Awful repetitive music by Maurice Jarre. It's not every day you see Roddy McDowell pistol whip a man.
Dean Martin tries to stop them, but guys playing poker in a small town saloon drag a man out and lynch him for cheating. Although, in fairness, the guy also tried to shoot one of them when he was caught.
Now someone is killing off the men who had been in the game that night, peeling them off one by one.
With Yaphet Kotto five years before Live and Let Die.
While eating breakfast, Denver Pyle tells son Roddy McDowell that he sometimes seems like he's not human, like he was built in a factory. I would have wondered if it was a compliment, but Roddy McDowell takes it as a grave insult.
"If I was made by a machine, then you made it and you ran it!"
At one point, Roddy briefly waves a large cross as a weapon a year after Dustin Hoffman did the same in The Graduate.
With Robert Mitchum as a gun wielding nondenominational minister in the town's only church. A little like Night of the Hunter. Also like every other movie where the town has a single generic church.

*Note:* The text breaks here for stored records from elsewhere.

theorem execVenc_end (s : State) : CommandEnd .venc s (execVenc s) := by
  rcases execVenc_cases s with ⟨-, h⟩ | ⟨-, -, h⟩ | ⟨-, -, -, h⟩ | ⟨hw, -, hc, h⟩ <;> rw [h]
  · exact .error (by decide) (by decide)
  · exact .error (by decide) (by decide)
  · exact .error (by decide) (by decide)
  · exact .success (.venc (tier_mem_varintLengths _)) (.inr (by rw [varintBytes_length]; omega))

theorem execVdec_end (s : State) : CommandEnd .vdec s (execVdec s) := by
  rcases execVdec_cases s with ⟨-, h⟩ | ⟨-, -, h⟩ | ⟨-, _, -, -, h⟩ | ⟨-, _, _, _, -, hd, h⟩ <;> rw [h]
  · exact .error (by decide) (by decide)
  · exact .unwritten
  · exact .error (by decide) (by decide)
  · exact .success_noStore (.vdec (varintDecode_value_le hd) (varintDecode_length_mem hd))

theorem execFhdec_end (s : State) : CommandEnd .fhdec s (execFhdec s) := by
  rcases execFhdec_cases s with ⟨-, h⟩ | ⟨-, -, h⟩ | ⟨-, _, -, -, h⟩ | ⟨-, _, _, _, -, hd, h⟩ <;> rw [h]
  · exact .error (by decide) (by decide)
  · exact .unwritten
  · exact .error (by decide) (by decide)
  · obtain ⟨hty, hlen, hn⟩ := frameHeaderDecode_bounds hd
    exact .success_noStore (.fhdec hty hlen hn)

theorem execFhenc_end (s : State) : CommandEnd .fhenc s (execFhenc s) := by
  rcases execFhenc_cases s with ⟨-, h⟩ | ⟨-, -, h⟩ | ⟨-, -, -, -, h⟩ | ⟨hw, -, -, hc, h⟩ <;> rw [h]
  · exact .error (by decide) (by decide)
  · exact .error (by decide) (by decide)
  · exact .error (by decide) (by decide)
  · exact .success (.fhenc (add_mem_headerLengths _ (tier_mem_varintLengths _) _ (tier_mem_varintLengths _)))
      (.inr (by rw [List.length_append, varintBytes_length, varintBytes_length]; omega))

/-- The payload lies in the slice the window names, because the header was read from that slice (R137, R139). -/
theorem execFdec_end (s : State) : CommandEnd .fdec s (execFdec s) := by
  rcases execFdec_cases s with ⟨-, h⟩ | ⟨-, -, h⟩ | ⟨-, _, -, -, h⟩ | ⟨hw, _, _, _, hr, hd, ⟨-, h⟩ | ⟨hl, h⟩⟩ <;> rw [h]
  · exact .error (by decide) (by decide)
  · exact .unwritten
  · exact .error (by decide) (by decide)
  · exact .error (by decide) (by decide)
  · obtain ⟨hty, hlen, -⟩ := frameHeaderDecode_bounds hd
    obtain ⟨-, -, hn, -⟩ := headerBytesRead_decode_ok hr hd
    rw [inSlice, memRead_length] at hn
    exact .success_noStore (.fdec hty hlen (by omega))

/-- Everything a command can end with, for all six. -/
theorem exec_end (i : Instr) (s : State) : CommandEnd i s (exec i s) := by
  cases i with
  | vlen => exact execVlen_end s
  | venc => exact execVenc_end s
  | vdec => exact execVdec_end s
  | fhdec => exact execFhdec_end s
  | fhenc => exact execFhenc_end s
  | fdec => exact execFdec_end s

/-! ### The completion step by cases -/

theorem completionStep_of_decode {s : State} {w : Word} {i : Instr} (hp : s.pending = some w) (hd : decode w = .ok i) :
    completionStep s = exec i s := by
  simp only [completionStep, hp, hd]

theorem completionStep_of_illegal {s : State} {w : Word} {e : DecodeError} (hp : s.pending = some w)
    (hd : decode w = .error e) : completionStep s = .next (raise .illegalCommand s) := by
  simp only [completionStep, hp, hd]

/-- A completion step does nothing with nothing in flight, runs the command a legal word decodes to, and ends an illegal word
with 0xF1 (R27, R161). -/
theorem completionStep_cases (s : State) :
    (s.pending = none ∧ completionStep s = .next s) ∨
    (∃ w, s.pending = some w ∧
      ((∃ i, decode w = .ok i ∧ completionStep s = exec i s) ∨
       ((∃ e, decode w = .error e) ∧ completionStep s = .next (raise .illegalCommand s)))) := by
  cases hp : s.pending with
  | none => exact .inl ⟨rfl, by simp only [completionStep, hp]⟩
  | some w =>
    refine .inr ⟨w, rfl, ?_⟩
    cases hd : decode w with
    | ok i => exact .inl ⟨i, rfl, completionStep_of_decode hp hd⟩
    | error e => exact .inr ⟨⟨e, rfl⟩, completionStep_of_illegal hp hd⟩
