-- ==== Sys2Proof/Machine/Operands.lean ====
section
/-! DEFINITION. Operand forms: header words, the WAIT operand, the domains of the host operands, the tone register. -/

namespace Sys2Proof.Machine

/-- `u32le(FILE, o)`, none where a byte of the word is not in the file (00_scope R14, 20_memory R58, 40_loader R129). -/
def u32le (file : List Byte) (o : Nat) : Option Word32 :=
  match file[o]?, file[o + 1]?, file[o + 2]?, file[o + 3]? with
  | some b0, some b1, some b2, some b3 => some (b3 ++ b2 ++ b1 ++ b0)
  | _, _, _, _ => none

/-- The ticks a WAIT adds, `floor(n / 735)`; the remainder is dropped (30_encoding R83, 41_playback R147). -/
def waitTicks (samples : BitVec 16) : Int := ((samples.toNat / Config.samplesPerTick : Nat) : Int)

/-- `channel ∈ {0,1,2}` and `frequency_hz > 0` (30_encoding R99). -/
def toneInDomain (channel : Int) (frequencyHz : Rat) : Bool := 0 ≤ channel && channel ≤ 2 && 0 < frequencyHz.num

/-- `channel ∈ {0,1,2,3}` and `volume ∈ [0,15]` (30_encoding R99). -/
def volumeInDomain (channel volume : Int) : Bool := 0 ≤ channel && channel ≤ 3 && 0 ≤ volume && volume ≤ 15

/-- `mode ∈ {0,1}` and `shift_rate ∈ [0,3]` (30_encoding R99). -/
def noiseInDomain (mode shiftRate : Int) : Bool := 0 ≤ mode && mode ≤ 1 && 0 ≤ shiftRate && shiftRate ≤ 3

/-- `floor(3579545 / (frequency_hz * 32))` before the ceiling: with the frequency a/b in lowest terms,
`floor(3579545 * b / (32 * a))` (42_register_encoder R172). -/
def toneQuotient (frequencyHz : Rat) : Nat :=
  Config.psgClock * frequencyHz.den / (Config.toneDiv * frequencyHz.num.toNat)

/-- The tone register value, `min(reg, 1021)` (42_register_encoder R173). -/
def toneReg (frequencyHz : Rat) : Nat := min (toneQuotient frequencyHz) Config.regMax

/-- The frame of a tone update: latch byte with reg[3:0], then data byte with reg[9:4] (30_encoding R92,
42_register_encoder R174). -/
def toneFrame (channel : Int) (reg : Nat) : List Byte :=
  let r := BitVec.ofNat 10 reg
  [toneLatchByte (BitVec.ofInt 2 channel) (r.extractLsb' 0 4), toneDataByte (r.extractLsb' 4 6)]

/-- The frame of a volume update, attenuation = 15 - volume (42_register_encoder R176). -/
def volumeFrame (channel volume : Int) : List Byte :=
  [volumeByte (BitVec.ofInt 2 channel) (BitVec.ofInt 4 (15 - volume))]

/-- The frame of a noise update (42_register_encoder R178). -/
def noiseFrame (mode shiftRate : Int) : List Byte :=
  [noiseByte (BitVec.ofInt 1 mode) (BitVec.ofInt 2 shiftRate)]

end Sys2Proof.Machine
end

Had the look of a typical 1960's western. The interiors were too bright to have been lit by kerosene lamps, the women's hair was too carefully coiffed and obviously sprayed in place. Their teeth were way too nice, but that's true in all movies. Dean Martin wore a polyester shirt.
Most of this was kind of nice for a change. Realism is probably what killed the western.
Written by Marguerite Roberts who sold her first script in 1932.
Directed by Henry Hathaway.
Available on The Criterion Channel.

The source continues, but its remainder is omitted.